As I’ve said on earlier related posts, there are obviously areas where improvement is needed. Particularly among the working poor. To throw away the entire system instead of just focusing on the areas that need improvement is unnecessary, and will only result in worse health care for all of us. Physicians can’t always heal themselves, you know.

DrAllecon on June 18, 2009 at 11:07 AM

Last night, I heard Glenn Beck with an analysis of what’s proposed to give private health care the terminal government disease. Basically, the government will tax or make it nearly impossible fror employers to give private insurance to employees. That will supposedly “free up” money to go into the government disaster. The first problem (of many) is that the government projections only cover 20% of the projected costs. Plus, all the “poor” will NOT be covered.
Yup- an Obama comprehensive plan that’s not any where close to comprehensive.

Amendment X on June 18, 2009 at 11:07 AM

“We’ve come for your liver”

“But, I am still using it…!!!???”

“Don’t argue, You signed a doner card”

Kuffar on June 18, 2009 at 11:13 AM

He’ll never get this through. From what Rove writes in the WAPO the GOP is working on a viable alternative.

There sure seem to be a lot of negative articles about Mr. President this morning. People getting fed up after a short 6 months? Imagine the state of the nation after 4 years of this feckless rump. He’ll have a rating the size of Pelosi’s!

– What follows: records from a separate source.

/-- Watches on sync counters: A watch whose condition holds when it is tested is removed, lowers its counter by its value if it decreases, and
releases its unit: a SWAIT retires, a WAIT is freed from the head of its queue, an SWT lets its stream go on; a watch whose condition does not hold
changes nothing. The four conditions are those of Table 3.20. -/
def Obligations.Watches : Prop :=
  (∀ (s : State) (w : Watch),
    let t := s.testWatch w
    (w.cond.holds (s.ctr w.ctr) w.value = false → t = s) ∧
    (w.cond.holds (s.ctr w.ctr) w.value = true → w ∉ t.net.watches ∧ t.ctr w.ctr = (if w.dec then s.ctr w.ctr - w.value else s.ctr w.ctr) ∧ (∀ b, b ≠ w.ctr → t.ctr b = s.ctr b) ∧
      (∀ x ∈ s.net.watches, x ≠ w → x ∈ t.net.watches) ∧
      (∀ e, w.unit = .stream e → t.se w.core e = { s.se w.core e with waitSwt := false }) ∧
      (∀ q, w.unit = .queue q → t.queue w.core q = { s.queue w.core q with entries := (s.queue w.core q).entries.tail, waiting := false }) ∧
      (w.unit = .cpu → (s.ctl w.core).stepping = false → t.ctl w.core = { s.ctl w.core with waiting := none }.adv))) ∧
  (∀ (x v : Nat),
    (Cond.ge.holds x v = decide (v ≤ x)) ∧ (Cond.eq.holds x v = decide (x = v)) ∧ (Cond.ne.holds x v = decide (x ≠ v)) ∧ (Cond.lt.holds x v = decide (x < v)))

/-- WAIT, SIGNAL and entries with a reserved mop: For the head entry of a queue of a core whose engines run. A WAIT that the core may test stays at
the head and registers its watch, which frees it at once when the condition holds; a SIGNAL waits for its engine, then is freed and adds or
subtracts its amount. A counter the core may not use halts the queue at the entry with E_PERMISSION, before the entry is accepted, for WAIT, SIGNAL
and the signal field of an entry with a reserved mop alike; a SIGNAL.SUB that would pass below zero leaves the counter and halts the queue at the
entry with E_SYNC_UNDERFLOW; an entry with a reserved mop is accepted, shown in the mop of its status register (a choice of the model, log entry
144), and rejected with E_FORMAT, held as the halted entry ahead of the queue. A halt sets the halted bit, records status and mop in QERRn and
raises the interrupt source of the core; every other queue and the control processors carry on unchanged. -/
def Obligations.QueueWaitAndSignal : Prop :=
  (∀ (c q : Nat) (m : W256) (cd : Cond) (s : State), (s.queue c q).head = some m → mMop m = 0xF0 → s.enginesOn c = true →
    s.mayTest c (wsCtr m) = true → Cond.ofBits (waitCond m) = some cd →
    exec (.wait c q) s = .next ((s.modQueue c q (fun x => { x with waiting := true })).register { core := c, unit := .queue q, ctr := wsCtr m, cond := cd, value := wsValue m, dec := waitDec m })) ∧
  (∀ (c q : Nat) (m : W256) (s : State), (s.queue c q).head = some m → mMop m = 0xF0 → s.enginesOn c = true → s.mayTest c (wsCtr m) = false →
    exec (.wait c q) s = .next ((s.modVec c (fun x => if q = 1 then { x with copy := none } else x)).haltQueue c q ePermission m)) ∧
  (∀ (c q : Nat) (m : W256) (s : State), (s.queue c q).head = some m → mMop m = 0xF1 → s.enginesOn c = true → s.engineIdle c q = true →
    let a := wsCtr m; let u := (s.popQ c q).traceRec c q 2 0xF1 0 0
    (signalSub m = false → s.mayAdd c a = true → exec (.signal c q) s = .next (u.addFrom c a (wsValue m))) ∧
    (signalSub m = false → s.mayAdd c a = false → exec (.signal c q) s = .next (s.haltQueue c q ePermission m)) ∧
    (signalSub m = true → s.mayTest c a = true → wsValue m ≤ s.ctr a → exec (.signal c q) s = .next ((((s.subCtr a (wsValue m)).1.popQ c q).traceRec c q 2 0xF1 0 0).testWatches (ctrNode a))) ∧
    (signalSub m = true → s.mayTest c a = true → s.ctr a < wsValue m → exec (.signal c q) s = .next ((s.subCtr a (wsValue m)).1.haltQueue c q eSyncUnderflow m)) ∧
    (signalSub m = true → s.mayTest c a = false → exec (.signal c q) s = .next (s.haltQueue c q ePermission m))) ∧
  (∀ (c q : Nat) (m : W256) (s : State), (s.queue c q).head = some m → mMop m < 0xF0 → mopKnown q (mMop m) = false → s.enginesOn c = true →
    s.engineIdle c q = true →
    (s.sigRight c m = true → exec (.reservedMop c q) s = .next (((s.popQ c q).noteMop c q (mMop m)).reject c q eFormat m)) ∧
    (s.sigRight c m = false → exec (.reservedMop c q) s = .next (s.haltQueue c q ePermission m))) ∧
  (∀ (c q : Nat) (m : W256) (s : State), (s.queue c q).head = some m → mMop m = 0xF1 → s.engineIdle c q = false →
    exec (.signal c q) s = .next s) ∧
  (∀ (s : State) (c q status : Nat) (m : W256),
    let t := s.haltQueue c q status m
    t.queue c q = { s.queue c q with halted := true, errStatus := BitVec.ofNat 8 status, errMop := BitVec.ofNat 8 (mMop m) } ∧ (∀ d p, 8 * d + p ≠ 8 * c + q → t.queue d p = s.queue d p) ∧ t.net.ctrs = s.net.ctrs ∧ (t.irqCause c).getLsbD 1 = true ∧ t.cores.ctls = s.cores.ctls ∧ t.mem = s.mem) ∧
  (∀ (s : State) (c q status : Nat) (m : W256),
    (s.reject c q status m).queue c q = { s.queue c q with held := some m, held2 := (s.queue c q).held, waiting := false, halted := true, errStatus := BitVec.ofNat 8 status, errMop := BitVec.ofNat 8 (mMop m) })

/-- MATMUL and MATMUL.SP: A MATMUL or MATMUL.SP presented to an idle matrix engine leaves its queue place; one that passes the checks of Table 4.8
is held with its descriptors read once and its walk runs from the first step; one that fails stays in the halt register of the halted queue with the
status of the first failing check; one whose signal field names a counter the core may not use halts the queue with E_PERMISSION before it is
accepted; a ring test is made again; a reserved td_acc record rejects it with E_FORMAT; after the last step it is released and its signal applied.
-/
def Obligations.MatrixEngine : Prop :=
  (∀ (c : Nat) (i : Instr) (e : W256) (s : State), (s.queue c 0).head = some e → (i, mMop e) ∈ [(Instr.matmul c, 1), (.matmulSp c, 2)] →
    s.enginesOn c = true → (s.mat c).entry = none → s.sigRight c e = true →
    let d := fun (i : Nat) => (s.spad c).nat (descAt (mmTd e.toNat i)) 64; let q : MM := { m := e.toNat, a := d 0, b := d 1, c := d 2, meta_ := d 3, acc := d 4 }
    if s.matCheck c q = eOk then ∃ u : State, exec i s = .next (u.matRun c) ∧ u.queue c 0 = (s.queue c 0).pop ∧ (u.mat c).entry = some e ∧ (u.mat c).pos = 0 ∧
        (u.mat c).descs = [(0, d 0), (1, d 1), (2, d 2), (3, d 3), (4, d 4)]
    else ∃ u : State, exec i s = .next u ∧ u.rejected s c 0 (s.matCheck c q) e ∧ (u.mat c).entry = none) ∧
  (∀ (c : Nat) (i : Instr) (e : W256) (s : State), (s.queue c 0).head = some e → (i, mMop e) ∈ [(Instr.matmul c, 1), (.matmulSp c, 2)] →
    s.enginesOn c = true → (s.mat c).entry = none → s.sigRight c e = false →
    exec i s = .next (s.haltQueue c 0 ePermission e)) ∧
  (∀ (c : Nat) (e : W256) (s : State), (s.mat c).entry = some e → (s.mat c).ringWait = true → s.enginesOn c = true →
    let u := s.matRun c; let x := s.mat c; let y := u.mat c
    exec (.matRingTestPass c) s = .next (if y.pos = x.pos ∧ y.ringWait = true then u
      else u.setMat c { y with ringCycles := min 0xFFFFFFFF (y.ringCycles + (s.clk.fast.toNat - x.waitSince)) })) ∧
  (∀ (c : Nat) (e : W256) (s : State), (s.mat c).entry = some e → (s.mat c).badAcc = true → s.enginesOn c = true →
    ∃ u : State, exec (.accInFormatHalt c) s = .next u ∧ u.held s c 0 eFormat e ∧ (u.mat c).entry = none ∧ u.spad c = s.spad c ∧ u.net.ctrs = s.net.ctrs) ∧
  (∀ (c : Nat) (e : W256) (s : State), (s.mat c).entry = some e → (s.mat c).badAcc = false → (s.mat c).ringWait = false →
    (s.mat c).steps.length ≤ (s.mat c).pos → s.enginesOn c = true →
    ∃ u : State, exec (.matmulComplete c) s = .next (u.sigDone c 0 e) ∧ (u.mat c).entry = none ∧ u.spad c = s.spad c ∧
      ((∀ op ∈ [0, 1], (s.mat c).inSlice op = none ∨ dNbuf ((s.mat c).mm.opDesc op) = 0) → u.net.ctrs = s.net.ctrs))

/-- VCHAIN, TLOAD, TSTORE, TFILL and REDUCE: The chain record of a VCHAIN at the head is copied, with its poison or a range error noted, before it
is accepted. A macro-instruction at the head that the engine can admit leaves its queue place; when its checks pass it is held, its descriptors and
sizes read once, else it stays in the halt register with the status of the check; one whose signal field names a counter the core may not use halts
the queue before it is accepted. On completion the work of its remaining groups is done, it is released and its signal applied: a TLOAD has put into
every element of its tile the entered value and the poison of the tensor's element, or +0 outside the tensor; a TSTORE has written the converted
elements and nothing else, and changed no tile; a TFILL has put its value into every element of its tile without poison; a VCHAIN and a REDUCE have
run to their last group, and a VCHAIN without outputs has written no byte and no tile; a REDUCE with a foreign ACC96 record drains the outputs
before it and rejects with E_FORMAT. -/
def Obligations.VectorEngine : Prop :=
  (∀ (c : Nat) (e : W256) (s : State), (s.queue c 1).head = some e → mMop e = 1 → (s.vec c).copy = none → s.enginesOn c = true →
    let a := vcChain e.toNat; let r : Nat × Nat := if 0x7C000 < a + 64 then (0, 2) else ((s.spad c).nat a 64, if (s.spad c).bad a 64 then 1 else 0)
    ∃ t, exec (.chainRecordRead c) s = .next t ∧ t.vec c = { s.vec c with copy := some r } ∧ t.cores.queues = s.cores.queues ∧ t.cores.ctls = s.cores.ctls) ∧
  (∀ (c : Nat) (i : Instr) (e : W256) (s : State), (i, mMop e) ∈ [(Instr.tload c, 2), (.tstore c, 3), (.tfill c, 4)] → (s.queue c 1).head = some e →
    s.enginesOn c = true → (s.vec c).admits e = true → s.sigRight c e = true →
    let d := if mMop e = 4 then 0 else (s.spad c).nat (descAt (fld e.toNat 32 8)) 64; let k := s.tileCheck c e.toNat (mMop e) d
    let x := { s.vec c with vecMop := mMop e, groupsDone := 0 }
    ∃ u : State, exec i s = .next u ∧ if k = eOk then u.queue c 1 = (s.queue c 1).pop ∧ u.vec c = { x with vec := some e, vdescs := [(0, d)], next := 0 } else u.rejected s c 1 k e ∧ u.vec c = x) ∧
  (∀ (c : Nat) (i : Instr) (e : W256) (s : State), (i, mMop e) ∈ [(Instr.vchain c, 1), (.tload c, 2), (.tstore c, 3), (.tfill c, 4), (.reduce c, 8)] → (s.queue c 1).head = some e → s.enginesOn c = true → (s.vec c).admits e = true → s.sigRight c e = false →
    exec i s = .next ((s.modVec c (fun x => { x with copy := none })).haltQueue c 1 ePermission e)) ∧
  (∀ (c : Nat) (e : W256) (s : State), (s.vec c).vec = some e → mMop e = 4 → s.enginesOn c = true →
    ∃ u : State, exec (.tfillComplete c) s = .next (u.sigDone c 1 e) ∧ (u.vec c).vec = none ∧ u.cores.spads = s.cores.spads ∧ u.cores.queues = s.cores.queues ∧ (∀ n, n < 1024 → (u.vec c).tiles.get {} (1024 * tlT e.toNat + n) = { bits := fld e.toNat 64 32 }) ∧
      (∀ k, k < 1024 * tlT e.toNat ∨ 1024 * tlT e.toNat + 1024 ≤ k → (u.vec c).tiles.get {} k = (s.vec c).tiles.get {} k)) ∧
  (∀ (c : Nat) (e : W256) (s : State), (s.vec c).vec = some e → mMop e = 2 → s.enginesOn c = true →
    let m := e.toNat; let d := (s.vec c).vdescs.get 0 0
    ∃ u : State, exec (.tloadComplete c) s = .next (u.sigDone c 1 e) ∧ (u.vec c).vec = none ∧ (u.vec c).groupsDone = (if tlLin m then cdiv (tlCount m) 128 else 32) ∧ u.cores.queues = s.cores.queues ∧
      (∀ n, n < 1024 → (s.vec c).next ≤ n / (if tlLin m then 128 else 32) → (u.vec c).tiles.get {} (1024 * tlT m + n) = (match tileIx m d n with | some ix => let x := (s.spad c).elem d 0 {} (dStored d ix); { bits := (fEnter (dFmt d) x).1, bad := x.bad } | none => {})) ∧
      (∀ k, k < 1024 * tlT m ∨ 1024 * tlT m + 1024 ≤ k → (u.vec c).tiles.get {} k = (s.vec c).tiles.get {} k)) ∧
  (∀ (c : Nat) (e : W256) (s : State), (s.vec c).vec = some e → mMop e = 3 → s.enginesOn c = true →
    let m := e.toNat; let x := s.vec c; let d := x.vdescs.get 0 0
    let o := outWrites d (tsRnd m) (tsOvf m) ((x.tileElems m 32).filterMap (fun n => (tileIx m d n).map (fun ix => let y : MCell := x.tiles.get {} (1024 * tlT m + n); (ix, y.bits, y.bad)))) (s.rword c (tsSr m) 1)
    ∃ u : State, exec (.tstoreComplete c) s = .next (u.sigDone c 1 e) ∧ (u.vec c).vec = none ∧ (u.vec c).tiles = x.tiles ∧ u.spad c = (s.spad c).putElems o.1 ∧ u.arith c = s.arith c ||| o.2 ∧
      (∀ b, b ≠ c → u.spad b = s.spad b) ∧ u.cores.queues = s.cores.queues ∧ u.cores.ctls = s.cores.ctls) ∧
  (∀ (c : Nat) (e : W256) (s : State), mMop e = 1 → (s.queue c 1).head = some e → s.enginesOn c = true → (s.vec c).admits e = true →
    s.sigRight c e = true →
    let x := s.vec c; let p := x.copy.getD (0, 2); let sp := s.spad c; let m := e.toNat; let descs : Table Nat := (vchainTds m p.1).map (fun t => (t.1, sp.nat (descAt t.2) 64)); let g := if vcO m then descs.get 0 3 else descs.get 0 0
    let dim : Table Nat := [(0, vPadded sp (vcDynMask m) (vcDynAddr m) g 0), (1, vPadded sp (vcDynMask m) (vcDynAddr m) g 1), (2, vValid sp (vcDynMask m) (vcDynAddr m) g 0), (3, vValid sp (vcDynMask m) (vcDynAddr m) g 1)]
    let k := (s.popQ c 1).vchainCheck c { m := m, r := p.1, descs := descs, dim := dim } p.2
    ∃ u : State, exec (.vchain c) s = .next u ∧ (u.vec c).copy = none ∧ (u.vec c).tiles = x.tiles ∧ (u.vec c).vecMop = 1 ∧
      if k = eOk then u.queue c 1 = (s.queue c 1).pop ∧ (u.vec c).vec = some e ∧ (u.vec c).vdescs = descs ∧ (u.vec c).vdim = dim ∧ (u.vec c).chain = p.1 ∧ (u.vec c).next = 0 ∧ (u.vec c).red = (if crRed p.1 then some e else x.red)
      else u.rejected s c 1 k e ∧ (u.vec c).vec = x.vec ∧ (u.vec c).red = x.red) ∧
  (∀ (c : Nat) (e : W256) (s : State), (s.vec c).vec = some e → mMop e = 1 → s.enginesOn c = true →
    let x := s.vec c; let q := x.vc e; let w := s.vchainRun c e q.total
    ∃ u : State, exec (.vchainComplete c) s = .next (u.sigDone c 1 e) ∧ u = w.modVec c (fun y => { y with vec := none, red := (if crRed q.r then none else y.red), groupsDone := q.total % 2 ^ 24 }) ∧ (u.vec c).vec = none ∧ (crRed q.r = true → (u.vec c).red = none) ∧
      u.cores.queues = s.cores.queues ∧ u.cores.ctls = s.cores.ctls ∧ (∀ b, b ≠ c → u.vec b = s.vec b) ∧ (crRed q.r = false → (u.vec c).tiles = x.tiles) ∧ (vcO q.m = false → crO2 q.r = false → crRed q.r = false → (u.spad c).mem = (s.spad c).mem ∧ (u.spad c).poison = (s.spad c).poison)) ∧
  (∀ (c : Nat) (e : W256) (s : State), mMop e = 8 → (s.queue c 1).head = some e → s.enginesOn c = true → (s.vec c).admits e = true →
    s.sigRight c e = true →
    let x := (s.spad c).nat (descAt (fld e.toNat 32 8)) 64; let y := (s.spad c).nat (descAt (fld e.toNat 40 8)) 64; let k := (s.popQ c 1).reduceCheck c e.toNat x y
    ∃ u : State, exec (.reduce c) s = .next u ∧ (u.vec c).redMop = 8 ∧ (u.vec c).vec = (s.vec c).vec ∧ (u.vec c).tiles = (s.vec c).tiles ∧
      if k = eOk then u.queue c 1 = (s.queue c 1).pop ∧ (u.vec c).red = some e ∧ (u.vec c).rdescs = [(0, x), (1, y)] ∧ (u.vec c).rnext = 0 ∧ (u.vec c).entered = [] else u.rejected s c 1 k e ∧ (u.vec c).red = (s.vec c).red) ∧
  (∀ (c : Nat) (e : W256) (s : State), (s.vec c).red = some e → mMop e = 8 → s.enginesOn c = true →
    (s.reduceBad c e.toNat = none → ∃ u : State, exec (.reduceComplete c) s = .next (u.sigDone c 1 e) ∧ u = (s.reduceRun c e.toNat (reduceGroups (s.vec c)) (fun _ => true)).modVec c (fun x => { x with red := none }) ∧ (u.vec c).red = none ∧ u.cores.queues = s.cores.queues ∧ u.cores.ctls = s.cores.ctls) ∧
    (∀ p, s.reduceBad c e.toNat = some p → ∃ u : State, exec (.acc96InputHalt c) s = .next u ∧ u.held s c 1 eFormat e ∧ u.cores.vecs = ((s.reduceRun c e.toNat (reduceGroups (s.vec c)) (keysBefore (rdAxis e.toNat) p)).modVec c (fun x => { x with red := none })).cores.vecs ∧ u.cores.spads = (s.reduceRun c e.toNat (reduceGroups (s.vec c)) (keysBefore (rdAxis e.toNat) p)).cores.spads))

scalleywag on June 18, 2009 at 11:13 AM

Tort reform will never happen as it takes a roomful of lawyers to make a law to change it. But it is always funny to me that they are always trying to make our healthcare like Englands, but not our LEGAL system. In England, if you file a lawsuit and lose, YOU have to pay court fees.
That virtually eliminates in one fell swoop frivolous lawsuits. Doctors in England usually only get sued if they have committed grave acts of malpractice which is what the law was always SUPPOSED to be about, not a get-rich-quick scam.

Oh, addressing illegal aliens would be kind of nice too. You know, when they sort of get around to it. (Of course, they’ll likely address it by giving them all amnesty [again] so maybe we’re better off if they don’t.)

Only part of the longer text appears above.